### [PROVIDED ENTRIES]
········

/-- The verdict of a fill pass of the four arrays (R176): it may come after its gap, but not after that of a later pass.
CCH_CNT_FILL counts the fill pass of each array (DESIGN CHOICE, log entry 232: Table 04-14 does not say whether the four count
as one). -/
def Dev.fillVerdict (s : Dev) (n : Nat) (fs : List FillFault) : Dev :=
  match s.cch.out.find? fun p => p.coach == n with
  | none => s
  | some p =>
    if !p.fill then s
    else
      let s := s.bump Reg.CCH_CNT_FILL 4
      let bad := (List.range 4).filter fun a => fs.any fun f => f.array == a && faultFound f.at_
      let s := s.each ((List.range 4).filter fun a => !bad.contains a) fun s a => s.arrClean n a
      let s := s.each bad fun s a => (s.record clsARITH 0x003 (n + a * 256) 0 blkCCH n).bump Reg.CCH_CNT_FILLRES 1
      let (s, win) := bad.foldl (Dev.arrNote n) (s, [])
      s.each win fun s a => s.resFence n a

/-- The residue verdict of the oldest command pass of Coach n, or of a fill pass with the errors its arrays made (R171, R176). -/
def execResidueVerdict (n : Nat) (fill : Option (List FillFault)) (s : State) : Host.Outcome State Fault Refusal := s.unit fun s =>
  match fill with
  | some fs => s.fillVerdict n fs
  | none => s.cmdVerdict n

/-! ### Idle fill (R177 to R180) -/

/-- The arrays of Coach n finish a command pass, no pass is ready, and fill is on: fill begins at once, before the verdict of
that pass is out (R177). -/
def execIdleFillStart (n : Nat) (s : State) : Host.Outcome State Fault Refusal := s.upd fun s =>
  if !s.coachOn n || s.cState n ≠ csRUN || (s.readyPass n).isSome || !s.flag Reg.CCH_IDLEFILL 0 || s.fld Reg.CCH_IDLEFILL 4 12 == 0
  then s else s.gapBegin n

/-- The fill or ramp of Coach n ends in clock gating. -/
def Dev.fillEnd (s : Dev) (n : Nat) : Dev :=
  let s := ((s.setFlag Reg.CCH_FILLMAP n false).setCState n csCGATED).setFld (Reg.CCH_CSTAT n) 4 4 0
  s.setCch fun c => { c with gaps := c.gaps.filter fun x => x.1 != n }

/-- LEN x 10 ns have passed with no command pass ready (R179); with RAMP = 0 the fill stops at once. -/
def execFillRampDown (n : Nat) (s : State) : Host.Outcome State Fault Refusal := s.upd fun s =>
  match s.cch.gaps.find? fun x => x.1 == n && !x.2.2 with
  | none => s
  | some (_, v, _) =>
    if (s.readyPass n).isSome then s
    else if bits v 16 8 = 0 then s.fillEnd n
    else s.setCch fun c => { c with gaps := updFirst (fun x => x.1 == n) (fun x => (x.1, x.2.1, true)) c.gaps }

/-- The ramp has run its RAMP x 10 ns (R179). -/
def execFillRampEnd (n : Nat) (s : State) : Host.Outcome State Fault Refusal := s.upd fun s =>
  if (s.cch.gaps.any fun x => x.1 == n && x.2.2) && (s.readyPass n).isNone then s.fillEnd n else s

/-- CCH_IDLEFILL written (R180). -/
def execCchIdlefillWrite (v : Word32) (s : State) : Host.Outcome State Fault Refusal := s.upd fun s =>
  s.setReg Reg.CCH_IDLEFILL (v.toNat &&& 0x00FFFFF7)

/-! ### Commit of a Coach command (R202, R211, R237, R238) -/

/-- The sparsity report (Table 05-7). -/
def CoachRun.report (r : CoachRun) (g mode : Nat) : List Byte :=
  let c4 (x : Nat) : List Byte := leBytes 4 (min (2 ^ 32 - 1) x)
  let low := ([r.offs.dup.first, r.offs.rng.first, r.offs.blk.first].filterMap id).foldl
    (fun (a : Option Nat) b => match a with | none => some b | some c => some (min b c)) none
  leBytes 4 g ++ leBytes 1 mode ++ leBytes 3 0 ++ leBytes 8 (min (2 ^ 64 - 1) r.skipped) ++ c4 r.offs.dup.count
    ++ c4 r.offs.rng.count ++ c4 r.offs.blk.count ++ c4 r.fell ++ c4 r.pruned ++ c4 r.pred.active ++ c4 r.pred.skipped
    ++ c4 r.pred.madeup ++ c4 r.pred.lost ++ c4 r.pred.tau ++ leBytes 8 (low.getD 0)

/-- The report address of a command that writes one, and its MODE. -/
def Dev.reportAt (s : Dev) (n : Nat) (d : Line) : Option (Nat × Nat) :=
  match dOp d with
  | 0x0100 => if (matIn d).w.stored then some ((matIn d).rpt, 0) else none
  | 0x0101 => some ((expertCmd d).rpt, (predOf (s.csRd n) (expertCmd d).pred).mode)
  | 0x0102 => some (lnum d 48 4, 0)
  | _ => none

········

### [DESCRIPTION OF THE TASK]
I'd like the lines above from the one with "def execFillRampEnd (n" up to and including the one with "s.setReg Reg.CCH_IDLEFILL (v.toNat" copied exactly, with no other lines.

### [YOUR RESPONSE]
def execFillRampEnd (n : Nat) (s : State) : Host.Outcome State Fault Refusal := s.upd fun s =>
  if (s.cch.gaps.any fun x => x.1 == n && x.2.2) && (s.readyPass n).isNone then s.fillEnd n else s

/-- CCH_IDLEFILL written (R180). -/
def execCchIdlefillWrite (v : Word32) (s : State) : Host.Outcome State Fault Refusal := s.upd fun s =>
  s.setReg Reg.CCH_IDLEFILL (v.toNat &&& 0x00FFFFF7)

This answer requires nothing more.